C’est de là que le film tire toute sa grâce.



« Pourquoi fais-tu cela pour nous ? » demande Juniper (Reese witherspoon) à Ellis, qui s’évertue à réunir le couple qu’elle forme avec Mud (Matthew McConaughey) au-delà des risques. « Parce que vous vous aimez »

Cette simplicité et cette évidence même, cette croyance en la nature authentique des sentiments, on les retrouve partout dans le film de Nichols, dans l’amitié et dans la famille. Une vraie loyauté se crée entre Mud et Ellis, qui n’est pas à sens unique comme on aurait pu le craindre. Cette authenticité se matérialise aussi dans le rapport à la famille, différent pour chaque personnage, et souvent au-delà des liens du sang. Le copain d’Ellis vit avec son oncle, Tom (Sam Shepard), qui n’a plus de famille, se fait le paternel de Mud. Au final, la seule famille soudée en devient l’antagoniste du film. Est-ce que Nichols reproche aux liens familiaux ce qu’ils ont d’arbitraire et d’hypocrites ? Difficile à dire, d’autant qu’en fin de compte, la détresse du père qui apprend la mort de ses fils, malgré sa retenue, témoigne de sentiments vrais. On l'aura d'ailleurs jugé trop vite, peut-être.
Une chose est sûre : Nichols préfère les personnes qui se trouvent bien, qui sont faites pour se trouver. 

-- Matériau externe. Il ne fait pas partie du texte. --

-- ==== Sys2Proof/Machine/Engine.lean ====
section
/-! DEFINITION. What the engine queues share: their heads, the retained window, the records and the parties of engine commands, the
places that engines address, halted identities, and the signal words that engines write (R44, R154, R187, R196 to R198, R214, R218,
R219, R241). -/

namespace Sys2Proof.Machine

/-! ### Heads and the retained window (R44, R154) -/

def headOf (s : State) (k q : Nat) : Option QWord := (eqAt (coreAt s k) q).words.head?
/-- The gleaner's word agrees (R44); words of the pager and of firmware are not compared (R297). -/
def gleanOk (w : QWord) : Bool := w.fwPushed || w.g == some w.w
/-- What the gleaner copies of K (R297). -/
def kCopy (o : Core) : GCopy :=
  let t := o.k.ctx
  { x := t.x, p := t.p, sp := o.k.xs.sp, pc := t.pc, lv := t.lv, order := t.order, rotN := t.rotN, rotStarted := t.rotStarted, rqi := o.k.rqi
    idMap := o.ks.idMap, idDef := o.ks.idDef, idSet := o.ks.idSet, setk := o.ks.setk, uli := o.ks.uliActive, uliRet := o.ks.uliRet }
/-- K with a copy in the place of its own registers. -/
def setCopy (c : GCopy) (o : Core) : Core :=
  { o with
    k := { o.k with ctx := { o.k.ctx with x := c.x, p := c.p, pc := c.pc, lv := c.lv, order := c.order, rotN := c.rotN, rotStarted := c.rotStarted }
                    xs := { o.k.xs with sp := c.sp }, rqi := c.rqi }
    ks := { o.ks with idMap := c.idMap, idDef := c.idDef, idSet := c.idSet, setk := c.setk, uliActive := c.uli, uliRet := c.uliRet } }
/-- The gleaner takes its state from K's at a launch or a resume, which is the checkpoint of the words that follow (R297, R301). -/
def loadGlean (o : Core) : Glean :=
  let p := { o.gl.now with copy := kCopy o }
  { now := p, seen := kCopy o, first := p }
/-- An overlay writes K's instruction memory: what stood there is kept, so that syllables executed before can be executed again. -/
def keepCode (o : Core) (base len : Nat) : Core :=
  { o with gl := { o.gl with code := o.gl.code ++ [⟨o.gl.now.n, base, (List.range len).map fun i => sget 0 o.k.imem (base + i)⟩] } }
/-- The last 64 entries. -/
def last64 {α : Type} (l : List α) : List α := l.drop (l.length - 64)
/-- Takes the head word away without issuing it. -/
def dropHead (k q : Nat) (s : State) : State := modEQ s k q fun e => { e with words := e.words.tail }
/-- The head word issues: it leaves the queue and enters the window (R154). -/
def issueHead (k q : Nat) (op : Option MOp) (s : State) : State :=
  modEQ s k q fun e => match e.words with
    | w :: ws => { e with words := ws, window := last64 (e.window ++ [⟨w, op⟩]), since := if 255 ≤ e.since then 255 else e.since + 1
                          issued := e.issued + 1 }
    | [] => e
/-- The word that issued last becomes the governing marker of the words after it, with the gleaner's checkpoint of its push (R224, R231,
R297). -/
def setMarker (k q : Nat) (s : State) : State :=
  modEQ s k q fun e =>
    { e with since := 0, markId := (coreAt s k).eng.nextId, markNo := e.issued, mark := (e.window.getLast?.map fun x => some x.word.point).getD e.mark }
/-- Word `no` of the queue, or all words since launch or resume for number 0, are still in the retained window (R224, R297). -/
def inWindow (e : EQ) (no : Nat) : Bool := decide (e.issued < (if no = 0 then 1 else no) + e.window.length)
/-- A new number for an operation or a command, from 1. -/
def newId (k : Nat) (s : State) : Nat × State :=
  ((coreAt s k).eng.nextId + 1, modEng s k fun e => { e with nextId := e.nextId + 1 })

/-! ### Parties of the engines (R186, R196) -/

/-- Units of R288. -/
def uMatrix : Nat := 1
def uCopy : Nat := 2
def uThresher : Nat := 3
/-- The party of command `id` of queue `q`; the party of the queue itself has `id` 0. -/
def cmdParty (k unit q id : Nat) : Party := .cmd k unit (16 * id + q)
def ofQueue (k unit q : Nat) : Party → Bool
  | .cmd k' u i => k' == k && u == unit && i % 16 == q
  | _ => false
def ofCore (k : Nat) : Party → Bool
  | .cmd k' _ _ => k' == k
  | _ => false
/-- The parties that an engine's stores and requirements name, among those of a test. -/
def partiesIn (s : State) (ok : Party → Bool) : List Party := ((s.pend.flatMap fun w => w.who :: w.req).filter ok).eraseDups
/-- What is required for one party becomes required for another: its command or its queue (R190, R196, R333). -/
def inherit (s : State) (p q : Party) : State :=
  { s with pend := s.pend.map fun w => if w.req.contains p && w.who != q && !w.req.contains q then { w with req := w.req ++ [q] } else w }
/-- The stores of a set of commands become required for a party that has waited for their completion (R327). -/
def requireOf (s : State) (q : Party) (ok : Party → Bool) : State :=
  { s with pend := s.pend.map fun w => if ok w.who && !w.req.contains q then { w with req := w.req ++ [q] } else w }
/-- A command starts: it acquires what the push released and what its queue's waits acquired. -/
def startParty (s : State) (k unit q id : Nat) (obs : List Obs) : State :=
  inherit (acquire (observeAll (cmdParty k unit q id) s obs) (cmdParty k unit q id) 2) (cmdParty k unit q 0) (cmdParty k unit q id)
/-- The party wrote through the host window: its unpublished stores reach a release at `.sy` alone (R197, R198). -/
def wroteSys (s : State) (ok : Party → Bool) : Bool := s.pend.any fun w => ok w.who && w.lvl == 0 && w.least == 5
/-- The release of the writes of a set of engine commands (R198). -/
def releaseParties (s : State) (ok : Party → Bool) (lvl : Nat) : State := (partiesIn s ok).foldl (fun s q => release s q lvl) s

/-- The last releases of a set of commands, as an observer of what they wrote next sees them. -/
def cmdObs (s : State) (ok : Party → Bool) : List Obs := s.rels.filter fun e => ok e.1
/-- The commands that held and released the tokens of a mask (R196). -/
def tokensObs (o : Core) (m : BitVec 8) : List Obs := (List.range 8).flatMap fun i => if m.getLsbD i then sget [] o.eng.tokObs i else []
/-- A wait of an engine queue on tokens is over (R196, R333). -/
def tokAcquire (k unit q : Nat) (m : BitVec 8) (s : State) : State :=
  acquire (observeAll (cmdParty k unit q 0) s (tokensObs (coreAt s k) m)) (cmdParty k unit q 0) 2
/-- A wait of an engine queue on a signal word is over (R198, R333). -/
def sgAcquire (k unit q n : Nat) (s : State) : State :=
  acquire (observeAll (cmdParty k unit q 0) s (sget [] (coreAt s k).sgObs n)) (cmdParty k unit q 0) 5

/-! ### Halted identities (R221, R245, R267) -/

/-- The distinct nonzero identities of a list. -/
def realIds (ids : List Nat) : List Nat := (ids.filter (· != 0)).eraseDups
/-- Every identity belongs to a request under a halt's effects. -/
def allStopped (s : State) (part : Nat) (ids : List Nat) : Bool := !ids.isEmpty && ids.all fun i => rqStopped s part i
/-- Every identity belongs to a request that is being cancelled. -/
def allCancelled (s : State) (part : Nat) (ids : List Nat) : Bool :=
  !ids.isEmpty && ids.all fun i => rqLive s part i && decide ((rqAt s i).st = .cancelling)
/-- Parks the head word, with the copy of its queue's shadow, or discards it when its identities are being cancelled (R221, R245,
R269). -/
def parkHead (k q : Nat) (cancelled : Bool) (f : QWord → QWord) (s : State) : State :=
  modEQ s k q fun e => match e.words with
    | w :: ws => { e with words := ws, parked := if cancelled then e.parked else e.parked ++ [f w] }
    | [] => e

/-! ### Records (R226, R241, R288, R289) -/

/-- The locator of R71: the low ten bits of WHERE. -/
def locWhere (unit low : Nat) : Nat := packFields [(6, low), (2, unit - 1), (2, 3)]
def engLoc (k unit low : Nat) : Loc := ⟨k, 0, locWhere unit low⟩
/-- AUX0 and AUX1 of an engine fault: nest indices and side (R289). -/
def nestAux (ls : List Nat) (side : Nat) : Nat × Nat :=
  (packFields ((ls.take 4).map fun l => (16, l)), packFields [(16, ls.getD 4 0), (16, ls.getD 5 0), (2, side)])
/-- The record of an engine's fault: WHERE holds the locator for the matrix and copy engines (R226, R241), and 0 for the thresher (R288). -/
def engRec (s : State) (k unit q low : Nat) (w : QWord) (ids : List Nat) (f : AFault) (ls : List Nat) (side : Nat) (who : Who) : FRec :=
  withLaunch s k { ty := f.ty, cause := f.cause, unit := unit, queue := q, core := k, wh := if unit = uThresher then 0 else locWhere unit low, rq := oneId (realIds ids)
                   addr := f.addr, raw := w.w.toNat, aux0 := (nestAux ls side).1, aux1 := (nestAux ls side).2, who := who }
/-- The queue stops at its head word (R45, R226), with the side that failed (R289). -/
def stopHeadAt (k q unit low side : Nat) (w : QWord) (ids : List Nat) (f : AFault) (s : State) : State :=
  let (t, s1) := raise s (engRec s k unit q low w ids f [] side (.queue k q))
  modEQ s1 k q fun e => { e with stop := some t, stopSeq := w.seq }
def stopHead (k q unit low : Nat) (w : QWord) (ids : List Nat) (f : AFault) (s : State) : State := stopHeadAt k q unit low 0 w ids f s
/-- The word that a queue stands at, which need not be its head: parked words return ahead of it (R221, R226). -/
def stopWord (e : EQ) : Option QWord := if e.stop.isSome then e.words.find? fun w => w.seq == e.stopSeq else none
/-- Takes a word of a queue away without issuing it. -/
def dropWord (k q seq : Nat) (s : State) : State := modEQ s k q fun e => { e with words := e.words.eraseP fun w => w.seq == seq }
/-- A queue of the matrix engine stands: at a record of its head word, or at one of its operations (R226). -/
def qStopped (o : Core) (q : Nat) : Bool := (eqAt o q).stop.isSome || o.eng.mops.any fun e => e.q == q && e.stop.isSome

/-! ### Where a pre-emption finds the clusters (R104, R168, R267, R300) -/

/-- Memory syllables (R262). -/
def isMemSyl : Instr → Bool
  | .ld _ _ _ _ _ | .st _ _ _ _ _ | .ldq _ _ _ _ _ | .stq _ _ _ _ _ | .lds _ _ _ _ _ | .sts _ _ _ _ _ | .gth _ _ _ _ _ | .sct _ _ _ _ _
  | .pref _ _ _ | .amoAdd _ _ _ _ _ _ | .amoMin _ _ _ _ _ _ | .amoMax _ _ _ _ _ _ | .amoAnd _ _ _ _ _ _ | .amoOr _ _ _ _ _ _
  | .amoXor _ _ _ _ _ _ | .amoSwap _ _ _ _ _ _ | .cas _ _ _ _ _ _ _ | .waitm _ _ _ _ _ _ _ | .mld _ _ _ _ | .mst _ _ _
  | .mcas _ _ _ _ | .mrepair _ _ _ => true
  | _ => false
/-- The syllable at the program counter of a context. -/
def sylAt (s : State) (a : At) : Except DTrap Syl := decodeWith (some (a.c, privileged a)) (wordAt s a (pcOf s a)).toNat
/-- K under SETK, with every member of its set halted, does not issue a memory syllable (R267). -/
def setHolds (s : State) (a : At) : Bool :=
  let ks := (coreAt s a.k).ks
  a.c == .K && a.x == .user && ks.setk && allStopped s (partAt s a.k) ks.idSet && (match sylAt s a with
    | .ok y => isMemSyl y.i
    | .error _ => false)
/-- A cluster can be saved where it stands: at a safe point (R104), stopped by a halt (R267), or in an instance whose A is stopped for a
fault: A itself, K, and an execute cluster where it stalls (R168). -/
def canSave (s : State) (k : Nat) (c : Cluster) : Bool :=
  let o := coreAt s k
  let u := clOf o c
  ended u.run || u.safeStop || rqStopped s (partAt s k) u.rqi || setHolds s ⟨k, c, .user⟩ ||
  (o.a.stop.isSome && (decide (c = .A) || decide (c = .K) || (isX c && decide (u.ctx.blocked ≠ .no))))
/-- The pre-emption of an instance is being taken: every cluster can be saved where it stands, and none goes on (R104, R300). -/
def taken (s : State) (k : Nat) : Bool :=
  (coreAt s k).preempt && ((coreAt s k).inst.map (·.started)).getD false && clusters.all (canSave s k)

/-! ### Nests (R213, R237) -/

/-- Trip counts with unused levels as one. -/
def trips (counts : List Nat) : List Nat := counts.map fun c => if c = 0 then 1 else c
/-- The indices of iteration n, level 0 first. -/
def nestAt (n : Nat) : List Nat → List Nat
  | [] => []
  | c :: cs => n % c :: nestAt (n / c) cs
def nestTotal (counts : List Nat) : Nat := (trips counts).foldl (· * ·) 1
/-- Sum over the levels of a step times an index. -/
def nestSum (steps : List Int) (ls : List Nat) : Int := (steps.zip ls).foldl (fun a p => a + p.1 * (p.2 : Int)) 0

/-! ### Places of the engines (R171, R214, R239, R240) -/

/-- Pieces of 16 bytes at their swizzled offsets; the range is a multiple of 16 bytes. -/
def swzPieces (k : Nat) (f : SFld) (a n : Nat) : List (Space × Nat × Nat) :=
  if f.swzc = 0 then [(.spad k, a, n)]
  else (List.range (n / 16)).map fun i => (.spad k, swizzle f.swzc f.swzw f.swzp (a + 16 * i), 16)
/-- The place of a range of a stream of an engine. `far` and `near` are the faults of an address outside the space, and outside the
scratchpad with SPACE 0. -/
def engPlace (s : State) (k : Nat) (t : Tl) (q : Party) (iss : Issuer) (f : SFld) (swz : Bool) (far near : FT) (addr : Int) (n : Nat) (write : Bool) :
    State × Except AFault Place :=
  if addr < 0 ∨ (2 ^ 48 - n : Int) < addr then (s, .error ⟨far, 0, wrapN 64 addr⟩)
  else
    let a := addr.toNat
    if f.space = 0 then
      (if 0x2200000 < a + n then (s, .error ⟨near, 0, a⟩)
       else (s, .ok (.home (if swz then swzPieces k f a n else [(.spad k, a, n)]) 0)))
    else if regionOf (a + n - 1) = .spad ∨ regionOf (a + n - 1) = .kdm then (s, .error ⟨.addrUnmapped, 0, a⟩)
    else resolve s k t q (partAt s k) iss a n write

/-- When an address of a stream passes the midpoint of its page, the page that comes next in the direction of the stream's innermost
stride is walked, under one of the engine's 4 prefetch tags (R166). `prev` is the stream's address before, if it had one. -/
def midWalk (k cache : Nat) (t : Tl) (prev cur : Option Int) (dir : Int) (s : State) : State :=
  let part := partAt s k
  match cur with
  | none => s
  | some a =>
    match (tlGet (coreAt s k) t).find? (hits t part a.toNat) with
    | none => s
    | some e =>
      let beyond := fun (x : Nat) => if 0 ≤ dir then decide (e.base + e.size / 2 ≤ x) else decide (x < e.base + e.size / 2)
      let passed := beyond a.toNat && !(prev.any fun p => decide (0 ≤ p) && covers e part p.toNat && beyond p.toNat)
      let next := if 0 ≤ dir then e.base + e.size else e.base - 1
      if passed && decide (0 ≤ dir ∨ 0 < e.base) && decide (((coreAt s k).walks.filter fun w => w.cache == cache).length < 4) &&
          !((tlGet (coreAt s k) t).any (hits t part next)) && !((coreAt s k).walks.any fun w => w.cache == cache && w.va == next) then
        modCore s k fun o => { o with walks := o.walks ++ [⟨cache, part, next, false⟩] }
      else s

/-! ### Signals of the engines (R232, R254) -/

/-- The write of an engine's signal word, and the interrupt raised on K of the issuing core once it is performed (R323). -/
def engSignal (k core n : Nat) (add uli : Bool) (bit v : Nat) (obs : List Obs) (s : State) : State :=
  sigSend s ⟨core, n, if add then .add else .write, BitVec.ofNat 64 v, if uli then some (32 * k + bit) else none, obs⟩
/-- A wait of an engine queue on a signal word of its core (R233, R255). -/
def sgAtLeast (s : State) (k n v : Nat) : Bool := decide (v ≤ (getSg s k n).toNat)
/-- Tokens that copy commands hold (R246). -/
def tokensHeld (o : Core) : BitVec 8 := o.eng.cmds.foldl (fun m c => m ||| c.hold) 0

end Sys2Proof.Machine
end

Une des grandes réussites du scenario réside dans la transparence des avis que chacun a sur les autres. Il en sort une inconstance perpétuelle sur les jugements que peut se faire Ellis (et nous même) sur Mud, sur Tom, sur Juniper et sur l’authenticité de leur amours (et même sur le père "méchant", comme on l'a vu avant). Nichols nous laisse jouer les manichéens par endroit. On donne le tort a quelqu’un, et puis on le retire. Seul reste la vraie valeur des sentiments, qui va au-delà des jugements (Tom aide Mud malgré tout, le père pleure la mort de ses fils).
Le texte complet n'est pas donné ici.